Chapter 4: Key Takeaways

  1. Information is surprise, and entropy is average surprise. The information content of an event is $I(x) = -\log p(x)$: rare events carry more information. Entropy $H(X) = \mathbb{E}[-\log p(X)]$ measures the average uncertainty in a distribution. Low entropy means predictability; high entropy means uncertainty. This is the foundation for everything else in this chapter.

  2. Cross-entropy loss = negative log-likelihood = KL divergence (up to a constant). The chain of equivalences $\text{MLE} \Leftrightarrow \text{minimize NLL} \Leftrightarrow \text{minimize cross-entropy} \Leftrightarrow \text{minimize } D_{\text{KL}}(p_{\text{data}} \| q_{\text{model}})$ explains why cross-entropy is the canonical classification loss. It is not an arbitrary choice — it makes the model distribution as close as possible to the data distribution in the information-theoretic sense.

  3. Mutual information captures nonlinear dependencies that correlation misses. Pearson correlation measures linear association; it can be zero even when variables are perfectly dependent (e.g., $Y = X^2$). Mutual information $I(X; Y) = 0$ if and only if $X$ and $Y$ are truly independent. For feature selection, MI-based ranking catches nonlinear and categorical effects that correlation-based methods discard.

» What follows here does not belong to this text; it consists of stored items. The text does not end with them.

-- ==== Sys2Proof/Laws/Free.lean ====
section
/-! SUPPORT. What becomes of bytes with no specified value: the stores of a command into whose footprint the host wrote
(20_memory.md R71 clause 4) and the bytes an abandoned command could have written (70_reset_and_hazards.md R291). -/

namespace Sys2Proof.Machine

/-- Every byte inside ends as a free draw taken on the way; no other byte moves. -/
structure FreeStores (s t : State) (inside : Nat → Prop) : Prop where
  mono : s.draws ≤ t.draws
  free : ∀ a, inside a → ∃ n, s.draws ≤ n ∧ n < t.draws ∧ t.byteAt a = Config.freeByte n a
  frame : ∀ a, ¬ inside a → t.byteAt a = s.byteAt a

theorem FreeStores.refl (s : State) : FreeStores s s (fun _ => False) :=
  ⟨le_rfl, fun _ h => h.elim, fun _ _ => rfl⟩

theorem FreeStores.trans {s t u : State} {I J : Nat → Prop} (h : FreeStores s t I) (k : FreeStores t u J) :
    FreeStores s u (fun a => I a ∨ J a) := by
  refine ⟨h.mono.trans k.mono, fun a ha => ?_, fun a ha => ?_⟩
  · by_cases hj : J a
    · obtain ⟨n, h1, h2, h3⟩ := k.free a hj
      exact ⟨n, h.mono.trans h1, h2, h3⟩
    · obtain ⟨n, h1, h2, h3⟩ := h.free a (ha.resolve_right hj)
      exact ⟨n, h1, lt_of_lt_of_le h2 k.mono, (k.frame a hj).trans h3⟩
  · rw [not_or] at ha
    exact (k.frame a ha.2).trans (h.frame a ha.1)

theorem FreeStores.congr {s t : State} {I J : Nat → Prop} (h : FreeStores s t I) (e : ∀ a, J a ↔ I a) : FreeStores s t J :=
  ⟨h.mono, fun a ha => h.free a ((e a).mp ha), fun a ha => h.frame a (fun hi => ha ((e a).mpr hi))⟩

/-- One byte forgotten. -/
theorem forgetByte_free (s : State) (a : Nat) : FreeStores s (s.forgetByte a) (· = a) := by
  refine ⟨Nat.le_succ _, ?_, fun b hb => ?_⟩
  · rintro b rfl
    refine ⟨s.draws, le_rfl, Nat.lt_succ_self _, ?_⟩
    show (s.mem.set b _).byteAt b = _
    rw [Memory.byteAt_set, if_pos rfl]
  · show (s.mem.set a _).byteAt b = _
    rw [Memory.byteAt_set, if_neg hb]; rfl

theorem forgetBytes_free (n a : Nat) (s : State) : FreeStores s (s.forgetBytes a n) (fun b => a ≤ b ∧ b < a + n) := by
  induction n generalizing a s with
  | zero => exact (FreeStores.refl s).congr (by intro b; constructor <;> intro h <;> [omega; exact h.elim])
  | succ n ih =>
    exact ((forgetByte_free s a).trans (ih (a + 1) (s.forgetByte a))).congr (by intro b; omega)

theorem storeByte_free {s : State} (h : s.tainted = true) (a : Nat) (v : Byte) :
    FreeStores s (s.storeByte a v) (· = a) ∧ (s.storeByte a v).tainted = true := by
  unfold State.storeByte
  rw [if_pos h]
  exact ⟨forgetByte_free s a, h⟩

theorem storeColour_free {s : State} (h : s.tainted = true) (a : Nat) (r g b : Byte) :
    FreeStores s (s.storeColour a r g b) (fun x => a ≤ x ∧ x < a + 3) ∧ (s.storeColour a r g b).tainted = true := by
  obtain ⟨h1, t1⟩ := storeByte_free h a r
  obtain ⟨h2, t2⟩ := storeByte_free t1 (a + 1) g
  obtain ⟨h3, t3⟩ := storeByte_free t2 (a + 2) b
  exact ⟨((h1.trans h2).trans h3).congr (by intro x; omega), t3⟩

theorem storePixel_free {s : State} (h : s.tainted = true) (a : Nat) (c0 c1 c2 c3 : Byte) :
    FreeStores s (s.storePixel a c0 c1 c2 c3) (fun x => a ≤ x ∧ x < a + 4) ∧ (s.storePixel a c0 c1 c2 c3).tainted = true := by
  obtain ⟨h1, t1⟩ := storeByte_free h a c0
  obtain ⟨h2, t2⟩ := storeByte_free t1 (a + 1) c1
  obtain ⟨h3, t3⟩ := storeByte_free t2 (a + 2) c2
  obtain ⟨h4, t4⟩ := storeByte_free t3 (a + 3) c3
  exact ⟨(((h1.trans h2).trans h3).trans h4).congr (by intro x; omega), t4⟩

/-- The copying loop of a tainted transform. -/
theorem copyPixels_free (src : Nat → Option Nat) (dst n first : Nat) {s : State} (h : s.tainted = true) :
    FreeStores s (copyPixels src dst n first s) (fun a => dst + 4 * first ≤ a ∧ a < dst + 4 * (first + n)) := by
  induction n generalizing first s with
  | zero => exact (FreeStores.refl s).congr (by intro b; constructor <;> intro h <;> [omega; exact h.elim])
  | succ n ih =>
    have hc : FreeStores s (s.copyPixel (dst + 4 * first) (src first)) (fun x => dst + 4 * first ≤ x ∧ x < dst + 4 * first + 4) ∧
        (s.copyPixel (dst + 4 * first) (src first)).tainted = true := by
      unfold State.copyPixel
      split <;> exact storePixel_free h _ _ _ _ _
    exact (hc.1.trans (ih (first + 1) hc.2)).congr (by intro b; omega)

theorem recolour_free {f : Byte → Byte → Byte → Option (Byte × Byte × Byte)} {a : Nat} {s t : State}
    (ht : s.tainted = true) (h : recolour f a s = some t) :
    FreeStores s t (fun x => a ≤ x ∧ x < a + 3) ∧ t.tainted = true := by
  unfold recolour at h
  split at h
  · cases h; exact storeColour_free ht a _ _ _
  · cases h

/-- The pixel loop of a tainted filter. -/
theorem pixelLoop_free {body : Nat → State → Option State} {base : Nat} (n first : Nat) {s t : State}
    (hbody : ∀ k u v, u.tainted = true → body k u = some v →
      FreeStores u v (fun x => base + 4 * k ≤ x ∧ x < base + 4 * k + 3) ∧ v.tainted = true)
    (ht : s.tainted = true) (h : pixelLoop body n first s = some t) :
    FreeStores s t (colourBytes base first n) := by
  induction n generalizing first s with
  | zero =>
    simp only [pixelLoop, Option.some.injEq] at h; subst h
    refine (FreeStores.refl s).congr ?_
    intro a; constructor
    · rintro ⟨k, h1, h2, -⟩; omega
    · exact fun h => h.elim
  | succ n ih =>
    simp only [pixelLoop] at h
    split at h
    · next u hu =>
      obtain ⟨h1, h2⟩ := hbody first s u ht hu
      refine (h1.trans (ih (first + 1) h2 h)).congr ?_
      intro a; constructor
      · rintro ⟨k, k1, k2, k3, k4⟩
        rcases Nat.lt_or_eq_of_le k1 with hlt | rfl
        · exact .inr ⟨k, hlt, by omega, k3, k4⟩
        · exact .inl ⟨k3, k4⟩
      · rintro (⟨k3, k4⟩ | ⟨k, k1, k2, k3, k4⟩)
        · exact ⟨first, le_rfl, by omega, k3, k4⟩
        · exact ⟨k, by omega, by omega, k3, k4⟩
    · cases h

/-- Forgetting bytes moves memory and the count of draws only. -/
theorem forgetBytes_rest (n a : Nat) (s : State) :
    s.forgetBytes a n = { s with mem := (s.forgetBytes a n).mem, draws := (s.forgetBytes a n).draws } := by
  induction n generalizing a s with
  | zero => rfl
  | succ n ih => exact ih (a + 1) (s.forgetByte a)

/-- Reset abandons a command by forgetting bytes only (R291). -/
theorem abandonCommand_rest (s : State) : ∃ m d, abandonCommand s = { s with mem := m, draws := d } := by
  unfold abandonCommand
  split
  · exact ⟨_, _, rfl⟩
  · split
    · exact ⟨_, _, rfl⟩
    · split
      · exact ⟨_, _, rfl⟩
      · exact ⟨_, _, forgetBytes_rest _ _ _⟩

theorem forgetBytes_wf (n a : Nat) (s : State) (h : Memory.wf s.mem) : Memory.wf (s.forgetBytes a n).mem := by
  induction n generalizing a s with
  | zero => exact h
  | succ n ih => exact ih (a + 1) (s.forgetByte a) (Memory.wf_set _ _ h)

theorem forgetBytes_bound (n a b : Nat) (s : State) (hb : a + n ≤ b) (h : ∀ c ∈ s.mem, c.1 < b) :
    ∀ c ∈ (s.forgetBytes a n).mem, c.1 < b := by
  induction n generalizing a s with
  | zero => exact h
  | succ n ih => exact ih (a + 1) (s.forgetByte a) (by omega) (Memory.inside_set _ (by omega) h)

/-- What the running command could write lies inside the pixel memory (R66). -/
theorem region_inside {i : Instr} {s : State} {r : Region} (h : writableRegion i s = some r) :
    r.base + r.len ≤ s.params.memBytes := by
  unfold writableRegion at h
  split at h
  · cases h
  · next hc =>
    have src : SourceOk s → r = srcRegion s → r.base + r.len ≤ s.params.memBytes := by
      rintro ⟨-, h2⟩ h3; rw [h3]; exact h2
    cases i <;> simp only [targetRegion, Option.some.injEq, reduceCtorEq] at h
    · exact src ((commandError_source_none rfl).mp hc) h.symm
    · exact src ((commandError_source_none rfl).mp hc) h.symm
    · exact src ((commandError_source_none rfl).mp hc) h.symm
    · exact src ((commandError_source_none rfl).mp hc) h.symm
    · exact src (commandError_contrast_none.mp hc).1 h.symm
    · obtain ⟨⟨-, h1⟩, -, h2⟩ := commandError_vignette_none.mp hc
      subst h
      simp only [imageRegion, imagePixels, zext] at *
      omega
    · exact src ((commandError_source_none rfl).mp hc) h.symm
    · exact src ((commandError_source_none rfl).mp hc) h.symm
    · exact src ((commandError_source_none rfl).mp hc) h.symm
    · subst h; exact (commandError_resizeNn_none.mp hc).2.1
    · subst h; exact (commandError_crop_none.mp hc).2.2.2.1
    · subst h; exact ((commandError_flip_none rfl).mp hc).2.2.1
    · subst h; exact ((commandError_flip_none rfl).mp hc).2.2.1

end Sys2Proof.Machine
end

  4. The data processing inequality constrains what neural networks can do. No transformation of data can create information — it can only preserve or destroy it. This means each layer of a neural network has at most as much information about the input as the previous layer. Good representations selectively discard irrelevant information while preserving task-relevant information (the information bottleneck principle).

  5. KL divergence is asymmetric, and the direction matters. Forward KL ($D_{\text{KL}}(p \| q)$, used in MLE) is mean-seeking: the model tries to cover all modes of the true distribution. Reverse KL ($D_{\text{KL}}(q \| p)$, used in variational inference) is mode-seeking: the approximation concentrates on one mode. This asymmetry determines the qualitative behavior of different training procedures.

  6. The ELBO is the bridge between information theory and Bayesian inference. The Evidence Lower Bound decomposes into an expected log-likelihood (data fit) minus a KL divergence from the prior (regularization). This decomposition is the engine of variational autoencoders, variational inference, and modern Bayesian deep learning. Understanding it here — in its information-theoretic home — makes it recognizable when it reappears in Chapters 12 and 20.

  7. Entropy decomposition separates what you know from what you do not. Total predictive uncertainty can be split into aleatoric (inherent noise, irreducible) and epistemic (model disagreement, potentially reducible) components using mutual information. This decomposition matters in practice: epistemic uncertainty signals where more data or better models could help, while aleatoric uncertainty signals a fundamental limit.